As a comeback against “Big Tech,” Qux, or Quantum User Experience, will be a “portal to a new digital universe.” It promises that users will have “unlimited access to whatever content” they want, and that the device will serve as an “interface” where “anyone can publish and control their own digital creations.”
If that wasn’t confusing enough, users will be able to monetize their creations on Qux via affiliate advertising. How exactly? No one knows, but the innovators did say: “Qux pays content creators double what other platforms offer with affiliate codes and other forms of monetization.” That’s a pretty big claim to make, though it hasn’t come with any proof so far.
From how it’s described on its Indiegogo page (the campaign has since ended), it seems Qux will work as a content hub of some kind, for pro-MAGA and right-wing creators to share their work. It states that public content can be viewed “by everyone else that’s on the Qux network.”

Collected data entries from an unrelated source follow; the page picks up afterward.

/-! ## Witnesses: physics, links, the host, attestation -/

/-- A package whose die 2 stands so, 100000 ms on. -/
def later (x : Die) : State := { package x with clock := { tick := 170000000000 } }
/-- PhysicalSteps: samples, alarms, power and refresh. -/
theorem witness_PhysicalSteps : (∀ f ∈ ([0xFFF, 63] : List (BitVec 12)),
      let s (k : BitVec 4) : State := later { mons := (Vector.replicate 16 {}).set 15 { en := true, kind := k, filter := f } }
      ((s 3).die 2).mons[(15 : Fin 16)].wants 3 63 = true ∧ ((s 3).die 2).mons[(15 : Fin 16)].wantsHeld = false ∧ (s 2).live 2 = true ∧
      ((s 2).die 2).mons[(15 : Fin 16)].en = true ∧ ((s 2).die 2).mons[(15 : Fin 16)].kind = 2 ∧ ((s 2).die 2).mons[(15 : Fin 16)].last < (s 2).time / 17000) ∧
    ((package {}).masters.get? 5).isNone = true ∧ (((package {}).die 1).copies.get? 5).isNone = true ∧
    ((package {}).die 2).drpthr ≠ 0 ∧ ((package {}).die 2).drpthr.toNat ≤ 45 ∧
    (let s := package { groves := (Vector.replicate 8 {}).set 7 { throttling := true } };
      (s.grove 2 7).throttling = true ∧ (s.grove 2 7).reload = none ∧ (s.grove 2 7).stretch = 0 ∧ (s.grove 2 7).throttle = 0) ∧
    (let s := later { regions := [(255, { hot := true })] };
      s.live 2 = true ∧ (s.die 2).pwrWindow < s.time / 17000000 ∧ (s.die 2).thermAt < s.time / stampUnits ∧ (s.die 2).hot = true ∧
      bandWindow ((s.die 2).regions.getD ((16383 : Fin 16384).val / 64) {}).band * 500 ≤ s.rowAge 2 (16383 : Fin 16384).val * 64) ∧
    (let s := package { groupBad := [16383], groupErrs := [(7, List.replicate 8 0)] };
      s.live 2 = true ∧ (s.die 2).spareGroups ≠ 0 ∧ (s.die 2).groupDue (16383 : Fin 16384).val s.time = true ∧ (s.die 2).groupDue (7 : Fin 16384).val s.time = true ∧
      (s.die 2).groupDue (8 : Fin 16384).val s.time = false) ∧
    State.reset.retiredModules.contains (80 * (3 : Fin 4).val + (79 : Fin 80).val) = false ∧
    State.reset.lanes.getD (80 * (3 : Fin 4).val + (79 : Fin 80).val) 4 ≠ 0 := by decide +kernel
/-- PhysicalSteps, a sample's temperatures: below the trip and at it, on die 0, on another, on one that has tripped; a region that rises, and one that falls
before, at and without its millisecond. -/
theorem witness_PhysicalSteps_thermal : (∀ d ∈ ([0, 2] : List DieId), (later {}).live d = true ∧ ((later {}).die d).thermAt < (later {}).time / stampUnits) ∧
    (∀ x ∈ ([44, 115] : List Nat).take 256, x < Config.tTrip) ∧ Config.tTrip ∈ [44, Config.tTrip].take 256 ∧
    (let s : State := { later { fenced := true, regions := [(255, { hot := true })] } with trip := 4 };
      s.tripped 2 = true ∧ (s.die 2).thermAt < s.time / stampUnits ∧
      bandWindow ((s.die 2).regions.getD ((16383 : Fin 16384).val / 64) {}).band * 500 ≤ s.rowAge 2 (16383 : Fin 16384).val * 64) ∧
    (let r : Region := { band := 3, lower := some (0, 5) };
      3 ≤ bandOf 84 ∧ bandOf 44 = 0 ∧ 0 < r.band ∧ r.lower = some (0, 5) ∧ 5 + 17000000 ≤ 17000005 ∧ 17000004 < 5 + 17000000 ∧
      (∀ since, ({ r with lower := none } : Region).lower ≠ some (0, since)) ∧ (∀ since, ({ r with lower := some (1, 5) } : Region).lower ≠ some (0, since))) := by
  refine ⟨by decide +kernel, by decide +kernel, by decide +kernel, by decide +kernel, by decide +kernel, by decide +kernel, by decide +kernel, rfl,
    by decide, by decide, ?_, ?_⟩ <;> intro since h
  · exact nomatch h
  · injection h with h; injection h with h _; exact absurd h (by decide)
/-- Some error of the spare makes a replay's signature r differ from the logged one g, whatever they are. -/
theorem witness_replay_differs (r g : BitVec 32) : ∃ f, r ^^^ f ≠ g := ⟨(r ^^^ g) ^^^ 1#32, by
  rw [BitVec.xor_assoc, ← BitVec.xor_assoc, BitVec.xor_self, BitVec.zero_xor]
  intro h
  have k := congrArg (fun v => g ^^^ v) h
  rw [← BitVec.xor_assoc, BitVec.xor_self, BitVec.zero_xor] at k
  exact absurd k (by decide)⟩
/-- Audits, spare cores, fencing. -/
theorem witness_PhysicalSteps_spares : let e : AuditEntry := { core := 9, handle := 0, tag := 0, job := 0, tile := 0, count := 1, bytes := [1], operands := 1, sig := 5, offset := 0 }
    (let s := package { audit := [{ e with kept := true }, e] };
      (s.die 2).audit.find? (fun e => !e.kept && !(s.grove 2 (groveOf (Fin.ofNat 64 e.core))).spareUsed &&
        !(s.grove 2 (groveOf (Fin.ofNat 64 e.core))).auditOff) = some e ∧ s.live 2 = true ∧ (s.auditJob 2 e).isNone = true) ∧
    (let s := package { cores := (Vector.replicate 64 {}).set 9 { quarantined := true } };
      (List.finRange 64).find? (fun c => groveOf c == groveOf 9 && (s.core 2 c).quarantined) = some 9 ∧ s.live 2 = true ∧ (s.grove 2 (groveOf 9)).spareUsed = false ∧
      (s.core 2 9).slots.any Option.isSome = false) ∧
    (package {}).live 2 = true ∧ ({ package {} with retiredModules := List.range 320 } : State).cutOff 2 = true ∧
    ((package { sys := { halted := true } }).sysc 2).halted = true ∧
    (let s : State := { State.reset with boot := 3, dies := State.reset.dies.set 0 { sys := { halted := true } } };
      s.live 0 = true ∧ s.boot ≠ 0 ∧ (s.sysc 0).halted = true) := by decide +kernel
/-- A packet from a package of the domain, and from another; a key port 5 accepts, and one it does not. -/
def packet (src : BitVec 13) (key : BitVec 16) (body : PacketBody := .load 0 8) : Packet := { src := src, key := key, incarn := 0, body := body }
def linked : State := { State.reset with packageId := 0, dies := State.reset.dies.set 1 { keys := [(80, 2 ^ 63 + 0x8001)] } }
/-- LinkSteps. -/
theorem witness_LinkSteps : linked.linkDown.getLsbD (15 : Fin 16).val = false ∧ linked.live (Fin.ofNat 4 ((15 : Fin 16).val / 4)) = true ∧
    linked.linkDown.getLsbD (5 : Fin 16).val = false ∧ linked.live (Fin.ofNat 4 ((5 : Fin 16).val / 4)) = true ∧
    (((linked.count 1 0x148 1).die 1).keyAccepts 5 (packet 1023 0x8001).key = true ∧ (packet 1023 0x8001).src.extractLsb' 10 3 = linked.packageId.extractLsb' 10 3) ∧
    ((linked.count 1 0x148 1).die 1).keyAccepts 5 (packet 1023 0x8002).key = false ∧
    (packet 1024 0x8001).src.extractLsb' 10 3 ≠ linked.packageId.extractLsb' 10 3 ∧
    ({ linked with linkDown := 0x8000 } : State).linkDown.getLsbD (15 : Fin 16).val = true ∧
    (∀ b ∈ ([.load 0 8, .store 0 [1] false, .credit 3 9 1 0] : List PacketBody), (packet 1023 0x8001 b).body = b ∧
      (packet 1023 0x8001 b).incarn = (linked.count 1 0x148 1).incarnation) ∧ (packet 1023 0x8001).incarn ≠ (({ linked with incarnation := 1 } : State).count 1 0x148 1).incarnation ∧
    (linked.count 1 0x148 1).physOk 0 8 = true ∧ (linked.count 1 0x148 1).live 3 = true ∧ linked.frameWaits 0 8 = false ∧ linked.frameWaits 0 1 = false ∧
    ((on .c []).job? 0 0).map (fun j => j.gone.contains (9, 1, true)) = some false ∧
    ({ linked with dies := linked.dies.set 3 { fenced := true } } : State).live (Fin.ofNat 4 ((15 : Fin 16).val / 4)) = false := by
  decide +kernel
/-- HostSteps: the first frame at HMFLOOR and the last of die 3; HSDATA open and locked, at the page of the die's registers. -/
theorem witness_HostSteps : State.reset.cxlDown = false ∧ State.reset.hostServes 4096 8 = true ∧ State.reset.frameWaits 4096 8 = false ∧
    State.reset.hostServes (3 * 2 ^ 37 + 4096 * 23437500 - 8) 8 = true ∧ State.reset.frameWaits (3 * 2 ^ 37 + 4096 * 23437500 - 8) 8 = false ∧
    State.reset.hostServes 0 8 = false ∧
    (let s : State := { State.reset with dies := State.reset.dies.set 0 { lockstat := 4 } };
      s.hostOpen = true ∧ s.sysWaits s.hsDie s.hsPlace = false ∧ (s.die s.hsDie).lockstat.getLsbD 2 = true) ∧
    (let s : State := { State.reset with hsaddr := 4 };
      s.hostOpen = true ∧ s.sysWaits s.hsDie s.hsPlace = false ∧ (s.die s.hsDie).lockstat.getLsbD 2 = false ∧ s.hsOut = true) ∧
    (let s : State := { State.reset with hsaddr := 0x200000000 };
      s.hostOpen = true ∧ s.sysWaits s.hsDie s.hsPlace = false ∧ (s.die s.hsDie).lockstat.getLsbD 2 = false ∧ s.hsOut = false ∧ s.sysWriteHeld s.hsDie s.hsPlace = false ∧ (match s.sysRead s.hsDie s.hsPlace with
        | .done .. => true
        | _ => false) = true ∧ (match s.sysWrite s.hsDie s.hsPlace 5 with
        | .done .. => true
        | _ => false) = true) := by decide +kernel
/-- A snoop: of the last byte of a line that die 0 does not hold, and of the first of one that it holds changed; a write over both. -/
theorem witness_HostSteps_snoop : let s : State := { State.reset with masters := [(hostKey 4096, { data := 5, dirty := 1 })] }
    (4095 < 2 ^ 64 ∧ s.masters.get? (hostKey 4095) = none) ∧ (4096 < 2 ^ 64 ∧ (s.masters.get? (hostKey 4096)).isSome = true ∧ s.rowWaits 0 (hostKey 4096) = false) ∧
    (∀ p ∈ pieces 4095 2, s.masters.get? (hostKey p.1) = none ∨ s.rowWaits 0 (hostKey p.1) = false) ∧ ({ data := 5, dirty := 1 } : Line).dirty ≠ 0 := by
  decide +kernel
theorem witness_HostSteps_memory : State.memoryWf { State.reset with masters := [(hostKey 4096, { data := 5, dirty := 1 })] } := ⟨rfl, rfl⟩
/-- A responder that agreed on version and algorithms and holds both sessions. -/
def agreed : State := { State.reset with spdm := { version := some 0x13, algorithms := true, mailbox := some ([], false), fabric := some ([], true) } }
/-- AttestationAndBootSteps. -/
theorem witness_AttestationAndBoot : agreed.spdm.version.isSome = true ∧ agreed.spdm.algorithms = true ∧ [(0 : Byte), 1].head? = some 0 ∧
    (∀ fabric ∈ [false, true], (if fabric then agreed.spdm.fabric else agreed.spdm.mailbox) = some ([], fabric)) ∧
    ((onSys []).live 0 = true ∧ ((onSys []).sysc 0).started = true ∧ ((onSys []).die 0).lockstat.getLsbD 4 = false) ∧
    State.reset.boot = 0 ∧ State.reset.firmware = none ∧ ([] : List Byte).length ≤ 2 ^ 26 ∧
    ({ State.reset with boot := 7 } : State).boot = 7 ∧ ({ State.reset with boot := 7 } : State).cxlDown = false ∧ ({ State.reset with boot := 1 } : State).boot = 1 ∧
    ({ State.reset with boot := 1 } : State).firmware = none := by decide +kernel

As for the security advantage it has over “Big Tech,” Qux will be end-to-end encrypted, be it “mainstream or alternative media.”
Image via Qux
In a promotional image, which appears to no longer be on the page, Gizmodo spotted that Qux displayed several subscription “portals,” ranging from CNN to Fox Nation and Saturday Night Live.
It also included less mainstream options, such as PewDiePie and Golden Beard Media. It’s highly likely none of these channels have agreed to be available on Qux, but the image certainly leads users to believe they’ll be getting access to a wide range of media channels.

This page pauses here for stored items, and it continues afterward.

/-- The PACK input (R178): low and not yet returned high, high, or low since a clock value with the 20 ms timer
running. -/
inductive Pack where
  | spent
  | high
  | low (since : Nat)
  deriving DecidableEq, Repr

/-- Host supervision (10, section 10.4). -/
structure Supervision where
  enabled : Bool := false
  period : Nat := 60
  expiry : Option Nat := none
  lastToken : Option Byte := none
  unattended : Bool := false
  returnCount : Nat := 0
  /-- Part time at which the part last became UNATTENDED. -/
  since : Nat := 0
  deriving DecidableEq, Repr

/-- The annunciator panel (10). -/
structure Panel where
  /-- The conditions of LAMP0 to LAMP31 (R175). -/
  conditions : List Lamp := List.replicate 32 .off
  /-- The forces of lamps 0–35; an absent entry is FOLLOW (R177). -/
  forces : Table Lamp := ⟨[]⟩
  /-- Part time at which the running lamp test ends (R177). -/
  testEnd : Option Nat := none
  /-- The horn is SOUNDING (R178). -/
  horn : Bool := false
  pack : Pack := .spent
  supervision : Supervision := {}
  deriving DecidableEq, Repr

/-! ## The part -/

/-- The CG-320. -/
structure Part where
  /-- Time since the last reset release, in units of 1/96,000 s: the unit in which every field character time, every
  millisecond and every second is whole (DESIGN CHOICE, notes/assumptions/1.md). -/
  clock : Nat := 0
  link : Link
  lines : Lines := {}
  outstations : Table Outstation := ⟨[]⟩
  points : Table Point := ⟨[]⟩
  segments : Table Segment := ⟨[]⟩
  valves : Table Valve := ⟨[]⟩
  feeds : Table Feed := ⟨[]⟩
  districts : Table District := ⟨[]⟩
  trace : Trace := {}
  plans : Table Plan := ⟨[]⟩
  register : Register := {}
  dispatch : Dispatch := {}
  outages : Table Outage := ⟨[]⟩
  panel : Panel := {}
  deriving DecidableEq, Repr

/-- The whole state: the commands that wait, first in, first out, and the part. -/
structure State where
  pending : List Instr
  part : Part
  deriving DecidableEq, Repr

/-- The faults a command can stop with. The spec names none that stops the part: every bad frame, bad request and
failed operation has an effect of its own (R4, R7, R35, R116), so there is no constructor. -/
inductive Fault where
  deriving DecidableEq, Repr

/-- The refusals a command can stop with. -/
inductive Refusal where
  /-- Raised by exec's arm of a command that has no meaning yet, which names the command's row (safe: nothing is claimed
  of it). -/
  | notModelled (mnemonic : String)
  deriving DecidableEq, Repr

/-- HELLO as it is queued at a reset release and begun at once, with sequence number 0 (R18). -/
def helloAt (cause : ResetCause) (rate : Nat) : QueuedNotice := ⟨0, 0, .hello cause rate⟩

/-- The part at the release of a reset (R17, R42, R64, R82, R100, R125, R144, R159, R174, R182): every table empty, every
setting at its reset value, and HELLO on its way. -/
def Part.released (cause : ResetCause) (rate errors lost : Nat) : Part :=
  { link := { rate := rate, resetCause := cause, errorCount := errors, lostCount := lost, seq := 1
              tx := some (.notice (helloAt cause rate)) } }

/-- The machine right after reset: a power-on reset by the supply monitor with both straps low (the straps and the
cause are a DESIGN CHOICE, notes/assumptions/2.md), and no command waiting. -/
def State.reset : State := { pending := [], part := Part.released .power 19200 0 0 }

end Sys2Proof.Machine
end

Confused? Hang on. If things weren’t complicated enough, users who shelled out for the ‘First Look trailblazer” status will not only gain access to the Qux network, but will also be able to “open one of the first stores.” Wait; is it a streaming device, affiliate marketing site, or an online store?

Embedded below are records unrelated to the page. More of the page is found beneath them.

-- ==== Sys2Proof/Machine/Settings.lean ====
section
/-!
DEFINITION. The requests over settings, lines, points and the model while it runs (R40, R41, R59, R60, R73–R77, R135,
R148).
-/

namespace Sys2Proof.Machine

/-! ## Settings (R135, R148) -/

/-- Whether a number lies in a closed range. -/
def within (lo hi n : Nat) : Bool := decide (lo ≤ n) && decide (n ≤ hi)

/-- SET_RESPONSE's event in RUNNING: every incident not CLOSED has its deadline brought forward, in ascending id
(R135). -/
def bringAllForward (p : Part) : Part :=
  if p.isRunning then dispatchDecide (p.register.incidents.ids.foldl (fun p id => bringForward id p) p) else p

/-- SET_RESPONSE (R135). -/
def setResponseRule : Handler where
  lengthOk := exactly 7
  admitted := loadedOrLoading
  act b p :=
    let times := [u16 b 0, u16 b 2, u16 b 4]
    if !times.all (within 10 1440) || !within 5 60 (u8 b 6) then refuse .refusedRange p
    else okWith [] (bringAllForward { p with
      register := { p.register with
        responseA := u16 b 0, responseB := u16 b 2, responseC := u16 b 4, interval := u8 b 6 } })

/-- SET_DISPATCH (R148). -/
def setDispatchRule : Handler where
  lengthOk := exactly 5
  admitted := loadedOrLoading
  act b p :=
    let reloads : PerClass := ⟨u8 b 0, u8 b 1, u8 b 2⟩
    if 15 < u8 b 0 || 15 < u8 b 1 || 15 < u8 b 2 || !within 30 600 (u16 b 3) then refuse .refusedRange p
    else okWith [] (dispatchDecide { p with
      dispatch := { p.dispatch with reloads := reloads, levels := reloads, offerTime := u16 b 3 } })

/-! ## Lines (R40, R41) -/

/-- HOLD_LINE (R40). -/
def holdLineRule : Handler where
  lengthOk := exactly 1
  admitted := inRunning
  act b p :=
    if 3 < u8 b 0 then refuse .refusedRange p
    else if (p.line (u8 b 0)).cond = .held then refuse .refusedState p
    else okWith [] (dispatchDecide (holdLine (u8 b 0) p))

/-- FREE_LINE (R41). -/
def freeLineRule : Handler where
  lengthOk := exactly 1
  admitted := inRunning
  act b p :=
    if 3 < u8 b 0 then refuse .refusedRange p
    else if (p.line (u8 b 0)).cond != .held then refuse .refusedState p
    else okWith [] (freeLine (u8 b 0) p)

/-! ## Points (R59, R60) -/

/-- A point has a flag that ACK_POINT clears. -/
def Point.flagged (pt : Point) : Bool :=
  match pt.body with
  | .pressure _ _ st => st.lowSeen
  | .discrete d => d.pending

/-- A point with its LOW_SEEN or pending flag cleared (R59). -/
def Point.acked (pt : Point) : Point :=
  { pt with
    body := match pt.body with
      | .pressure seg cfg st => .pressure seg cfg { st with lowSeen := false }
      | .discrete d => .discrete { d with pending := false } }

/-- One named point is acknowledged; the count rises when something was cleared (R59). -/
def ackOne (acc : Part × Nat) (id : Nat) : Part × Nat :=
  let (p, n) := acc
  match p.points.get? id with
  | none => acc
  | some pt => if pt.flagged then (putPoint id pt.acked p, n + 1) else acc

/-- The points that an ACK_POINT body names, in order. -/
def ackNames (b : List Byte) : List Nat := (List.range (u8 b 0)).map fun i => u8 b (1 + i)

/-- ACK_POINT (R59). -/
def ackPointRule : Handler where
  lengthOk := fun b => decide (1 ≤ b.length) && b.length = 1 + u8 b 0
  admitted := inRunning
  act b p :=
    if !within 1 16 (u8 b 0) then refuse .refusedRange p
    else match (ackNames b).find? fun id => !p.points.has id with
      | some id => refuseWith .notFound [byte id] p
      | none =>
        let (p, n) := (ackNames b).foldl ackOne (p, 0)
        okWith [byte n] (refreshLamps p)

/-- Settings with the six that SET_BANDS replaces (R60). -/
def PressureSettings.withBands (c : PressureSettings) (b : List Byte) : PressureSettings :=
  { c with l2 := u16 b 1, l1 := u16 b 3, h1 := u16 b 5, h2 := u16 b 7, hyst := u16 b 9, rideThrough := u16 b 11 }

/-- SET_BANDS (R60). -/
def setBandsRule : Handler where
  lengthOk := exactly 13
  admitted := inRunning
  act b p :=
    match p.points.get? (u8 b 0) with
    | none => refuse .notFound p
    | some pt => match pt.body with
      | .discrete _ => refuse .refusedRange p
      | .pressure seg cfg st =>
        let cfg' := cfg.withBands b
        if 600 < cfg'.rideThrough || !ordered cfg' then refuse .refusedRange p
        else okWith [] (putPoint (u8 b 0) { pt with body := .pressure seg cfg' { st with candidate := none } } p)

/-! ## The model while it runs (R73–R77) -/

/-- EDIT_SEGMENT (R75). -/
def editSegmentRule : Handler where
  lengthOk := exactly 6
  admitted := inRunning
  act b p :=
    if 511 < u16 b 0 then refuse .refusedRange p
    else match p.segments.get? (u16 b 0) with
      | none => refuse .notFound p
      | some s =>
        if u16 b 2 < u16 b 4 then refuse .refusedRange p
        else if s.supply != .supplied then refuse .refusedState p
        else okWith [] (p.onSegment (u16 b 0) fun s => { s with customers := u16 b 2, priority := u16 b 4 })

/-- EDIT_VALVE (R76). -/
def editValveRule : Handler where
  lengthOk := exactly 3
  admitted := inRunning
  act b p :=
    if 767 < u16 b 0 || 1 < u8 b 2 then refuse .refusedRange p
    else if !p.valves.has (u16 b 0) then refuse .notFound p
    else okWith [] (changeInoperable (u16 b 0) (u8 b 2 = 1) .edit p)

/-- EDIT_FEED (R77). -/
def editFeedRule : Handler where
  lengthOk := exactly 2
  admitted := inRunning
  act b p :=
    if 63 < u8 b 0 || 1 < u8 b 1 then refuse .refusedRange p
    else match p.feeds.get? (u8 b 0) with
      | none => refuse .notFound p
      | some f =>
        okWith [] (writeLiveness (u8 b 0) { p with feeds := p.feeds.set (u8 b 0) { f with inService := u8 b 1 = 0 } })

/-- A report of an end, admitted: the position is written, the planner takes it, and the plans are tested (R73, R115,
R117). -/
def endReported (v : Nat) (e : End) (p : Part) : Part :=
  let (p, vs) := writePosition v e.position (some e) p
  dispatchDecide (planCourse [⟨v, false⟩] (opEndReport v e (snoop vs none p)))

/-- A report of CANNOT_OPERATE: the flag is set, the planner takes it, and the plans are tested (R73, R74, R115,
R117). -/
def seizureReported (v : Nat) (p : Part) : Part :=
  let (p, t) := opSeizedReport v (changeInoperable v true (.valve v (p.originPlan v)) p)
  dispatchDecide (planCourse [t] p)

/-- VALVE_REPORT (R73). -/
def valveReportRule : Handler where
  lengthOk := exactly 3
  admitted := inRunning
  act b p :=
    let v := u16 b 0
    if 767 < v || 2 < u8 b 2 then refuse .refusedRange p
    else match p.valves.get? v with
      | none => refuse .notFound p
      | some valve =>
        if u8 b 2 = 2 then okWith [] (seizureReported v p)
        else if valve.actuated && p.answers valve.outstation then refuse .refusedState p
        else okWith [] (endReported v (endOf (u8 b 2)) p)

end Sys2Proof.Machine
end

The Qux website doesn’t help either, with references to “competitive fixed advertisement pricing,” a “centralised electronic store,” and “a remote control activated ‘buy’ button featured on advertisements.” What exactly is Qux? It seems even its creators aren’t too sure.
Incredibly, there were people who paid US$1,000 during the Indiegogo campaign to have their name “listed in the credits inside the Qux operating system settings” and have it memorialized “as a contributor to the future of a free and secure internet.” Yikes.
Image via Qux
The kicker? Qux recently tweeted that the device will be “much more than just a hub that gives user access to a private network.” How so, you ask? Well, apparently there are “features in development that are explicitly ‘quantum’ in nature.” Zero clue what that’s supposed to mean.
It’s unclear if Qux will ever see the light of day, or how those who contributed to the campaign will get their devices, but from what we know, it wouldn’t be surprising if this new “freedom internet” device goes the way of the Freedom Phone.